European Challenge Cup

| Place | ECC Team Points | Total | Heineken Cup Team Points | Total |
|---|---|---|---|---|
| Winner | +1 | 6 | +1 | 6 |
| Finalist | +1 | 5 | +1 | 5 |
| Semi-finalist | +2 | 4 | +1 | 4 |
| Quarter-finalist | 2 | 2 | 0^{*} | 3 |

^{*}Heineken Cup teams will have picked up 3 points by finishing runner-up in their Heineken Cup pool

==Current Structure (2024–25 Season)==
The Investec Champions Cup and EPCR Challenge Cup, organized by EPCR, are the current premier club rugby competitions in Europe. The Investec Champions Cup, which succeeded the Heineken Cup in 2014–15, is the top-tier competition, while the EPCR Challenge Cup is the second-tier competition. For the 2024–25 season, 24 clubs compete in the Champions Cup, with eight teams each from the Premiership, Top 14, and United Rugby Championship (URC). The final qualification spot is awarded to the winner of the previous season’s Challenge Cup, which for 2024–25 was the Sharks, displacing the eighth-placed URC team, Ospreys.

Teams are drawn into four pools of six, with each team playing four matches against teams from other leagues (two home, two away). The top four teams from each pool advance to the knockout stage, with the top two per pool earning home advantage in the round of 16. The fifth-placed teams drop into the Challenge Cup knockout rounds, while the sixth-placed teams are eliminated. Points are awarded as follows: 4 for a win, 2 for a draw, 1 bonus point for scoring four or more tries, and 1 bonus point for losing by seven points or fewer. In the 2024–25 season, no Welsh teams qualified for the Champions Cup, a first since the competition’s inception in 1995.

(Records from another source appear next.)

/-- DRIVE_DMA_ACCESS (R228). -/
def execDriveDmaAccess (member : Member) (access : DmaAccess) (s : State) : Host.Outcome State Fault Refusal :=
  .next (if !s.powered || s.memState member = 0 || s.memState member = 6 then s else
    match access with
    | .writeBuf cid i data => (match tget? s.dpt.cmds cid with
      | some c => if c.req.member == member.val && !c.req.write && decide (i < c.req.count) then
          { s with dpt := { s.dpt with cmds := tput s.dpt.cmds cid { c with got := tput c.got i (data % 2 ^ 33280) } } } else s.dmaFault member
      | none => s.dmaFault member)
    | .readBuf cid i => (match tget? s.dpt.cmds cid with
      | some c => (match c.req.write, c.req.data[i]? with
        | true, some w => if c.req.member == member.val then s.emit (.drvData member cid w) else s.dmaFault member
        | _, _ => s.dmaFault member)
      | none => s.dmaFault member)
    | _ => s.dmaFault member)

/-! ### Completions (R231, R240, R241) -/

/-- A sector of a member reaches the command that reads it, and the demand fills of that command. -/
def State.feed (s : State) (u : DrvUse) (m b : Nat) (w : Option Nat) : State := match u with
  | .host h => (match s.cmd? h with
    | none => s
    | some c =>
      let c1 := { c with pieces := c.pieces.map (s.feedPiece c.vol m b w) }
      let got (f : Fill) (l : List (Nat × Nat)) (x : Piece) : List (Nat × Nat) := match x.stored, x.src with
        | some y, .member => if x.block / 16 = f.stripe && bitOf f.want (x.block % 16) then tput l (x.block % 16) y else l
        | _, _ => l
      let fill (f : Fill) : Fill := if f.kind = 0 && f.owner = h then { f with sectors := c1.pieces.foldl (got f) f.sectors } else f
      let s1 := s.setCmd h c1
      { s1 with cch := { s1.cch with fills := s1.cch.fills.map fill } })
  | .fill v st =>
    let fill (f : Fill) : Fill := (if f.vol = v && f.stripe = st && f.kind != 0 then
      (match (List.range 16).find? (fun i => match s.needOf v { block := 16 * st + i } with
        | .read l false => l.contains (m, b)
        | _ => false) with
      | some i => (match w with
        | some y => { f with sectors := tput f.sectors i y }
        | none => { f with want := f.want - (f.want &&& 2 ^ i) })
      | none => f) else f)
    { s with cch := { s.cch with fills := s.cch.fills.map fill } }
  | _ => s

/-- A dropped window READ has all its data: its lines go to the side buffer, whatever the policy (R161, R295). -/
def State.droppedDone (s : State) (h : Nat) : State := match s.cmd? h with
  | none => s
  | some c =>
    if !(c.dropped && c.pieces.all (fun x => x.stored.isSome || x.plain.isSome)) then s else
    let ls := ((c.pieces.filter (fun x => x.src == .member)).map (fun x => x.block / 16)).eraseDups
    let s1 := s.each ls (fun t st =>
      let secs := c.pieces.foldl (fun (l : List (Nat × Nat)) x => match x.stored, x.src with
        | some y, .member => if x.block / 16 = st && !t.journalHolds c.vol x.block then tput l (x.block % 16) y else l
        | _, _ => l) []
      if t.cchSets = 0 || secs.isEmpty then t else t.putSide { vol := c.vol, stripe := st, key := sectorsKey secs, sectors := secs })
    (s1.endFillsOf h).endCmd h

/-- A command of the part to a drive is over: its pool entry is free and what waited for it goes on. `ok` is false for a media error. -/
def State.drvDone (s : State) (cid : Nat) (c : DrvCmd) (ok : Bool) : State :=
  let r := c.req
  let s1 := { s with dpt := { s.dpt with cmds := tdel s.dpt.cmds cid } }.syncPool.cond ok (fun t => t.sectorEvents r)
  let lost (n : Nat) : Nat := Config.freeNat n % 2 ^ 33280
  let missing := (List.range r.count).any (fun i => (tget? c.got i).isNone)
  let s2 := if r.write || r.count = 0 then s1 else
    (s1.each (List.range r.count) (fun t i => t.feed r.use r.member (r.block + i) (if ok then some ((tget? c.got i).getD (lost (s.free + i))) else none))).cond (ok && missing) (fun t => { t with free := t.free + r.count })
  match r.use with
  | .host h => (s2.needReads h).droppedDone h
  | .destage d => { s2 with red := { s2.red with destages := s2.red.destages.map (fun (e : Nat × Destage) => if e.1 = d then (e.1, { e.2 with left := e.2.left - 1 }) else e) } }
  | .abort _ => s2.modMem r.member (fun x => { x with abortDone := true })
  | .admin 1 => (s2.modMem r.member (fun x => { x with lowPower := r.block != 0 })).setFlag (GOV_DRV_IN_LOW r.member) (r.block != 0)
  | _ => s2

The 2024–25 Champions Cup final was won by Union Bordeaux Bègles, who defeated Northampton Saints 28–20 on 24 May 2025 at the Millennium Stadium in Cardiff, marking their first title. Winger Damian Penaud was named the best player of the tournament, setting a record with 14 tries. Defending champions Stade Toulousain and three-time finalists Leinster were eliminated in the semi-finals by Bordeaux Bègles and Northampton Saints, respectively.

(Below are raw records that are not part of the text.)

/-- REBUILD_CHUNK (R271–R275): one stripe; `rd` are the surviving sectors it reads. -/
def State.rebuildChunk (s : State) (set stripe : Nat) (rd : List StripRead) : State := match tget? s.red.sets set with
  | none => s
  | some p =>
    let b := p.band stripe
    if !(s.serving && !s.flag RED_JRN_STAT_PFAIL && s.rebuildNext set p == some stripe) || s.stripeBusy set stripe then s else
    let gone := s.goneStrips p stripe
    if p.redund < gone.length then s.recordLoss set stripe (gone.foldl (fun n i => n + 2 ^ i) 0) 0 16 else
    let spares := s.freeSpares p b
    if spares.isEmpty then ((s.putSet set (some { p with noSpare := p.noSpare ++ [b] })).bump CNT_RED_SPARE_EXHAUSTED |>.logRed 9 set 0 0 16 0 stripe).syncRed else
    let rows := (List.range 16).map (fun r => (r, p.fate rd gone r))
    if rows.any (fun e => e.2 == .wait) then s else
    let place := gone.zip spares
    let sect (pos row : Nat) : Option Nat := match tget? rows row with
      | some (.data d) => some (p.encodeAt d pos)
      | _ => none
    let strips : List (Nat × Nat × List Nat) := place.flatMap (fun e => match p.member e.2 with
      | some m => (sectorRuns ((List.range 16).filterMap (fun r => (sect e.1 r).map (fun w => (r, w))))).map (fun x => (m, bandBlock b + x.1, x.2))
      | none => [])
    let fixes : List (Nat × Nat × List Nat) := (List.range 16).flatMap (fun r => (rowBad rd r).filterMap (fun pos => match sect pos r, p.member (p.holder stripe pos) with
      | some w, some m => some (m, bandBlock b + r, [w])
      | _, _ => none))
    let ws := strips ++ fixes
    let use := ws.foldl (fun (l : List (Nat × Nat)) (e : Nat × Nat × List Nat) => tput l e.1 (tget l e.1 0 + e.2.2.length)) (readUse p stripe rd)
    match s.rebuildAdmit use with
    | (t, false) => t
    | (t, true) =>
      let t1 := (t.writeNow ws).putSet set (some { p with reloc := place.foldl (fun (l : List (Nat × Nat)) (e : Nat × Nat) => tput l (b * 32 + p.slotOf stripe e.1) e.2) p.reloc })
      let lost := rows.filterMap (fun e => match e.2 with
        | .lost m => some (e.1, m)
        | _ => none)
      let t2 := ((t1.bump CNT_RED_REBUILD_STRIPES).bumpBy CNT_RED_REBUILD_BYTES (use.foldl (fun n e => n + e.2 * s.secBytes e.1) 0)).loseRows set stripe lost
      let t3 := t2.syncRed
      match tget? t3.red.sets set with
      | some q => if (t3.rebuildWork set q).isEmpty then t3.logRed 8 set 0 0 16 0 stripe else t3
      | none => t3

/-- REBUILD_CHUNK. -/
def execRebuildChunk (set : Fin 8) (stripe : Nat) (rd : List StripRead) (s : State) : Host.Outcome State Fault Refusal := .next (s.rebuildChunk set stripe rd)

/-! ### Fills of a slot (R276, R277) -/

/-- The strip that a slot holds in a band: its own, or a relocated one whose slot is lost. -/
def PSet.stripIn (p : PSet) (b sl : Nat) : Option (Nat × Nat) :=
  let row := p.row b
  let w := max 1 p.width
  match (List.range (p.groups * p.width)).find? (fun i => row.getD i 0 == sl) with
  | some i => some (b * p.groups + i / w, i % w)
  | none => match p.reloc.find? (fun e => e.1 / 32 == b && e.2 == sl) with
    | none => none
    | some e => ((List.range (p.groups * p.width)).find? (fun i => row.getD i 0 == e.1 % 32)).map (fun i => (b * p.groups + i / w, i % w))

The EPCR Challenge Cup follows a similar format, with 18 teams in three pools of six, playing four matches each. The top four teams per pool advance to the knockout stage, joined by the four fifth-placed teams from the Champions Cup. The 2024–25 Challenge Cup final was refereed by Hollie Davidson, the first female referee to officiate an EPCR final, overseeing the match between Bath and Lyon.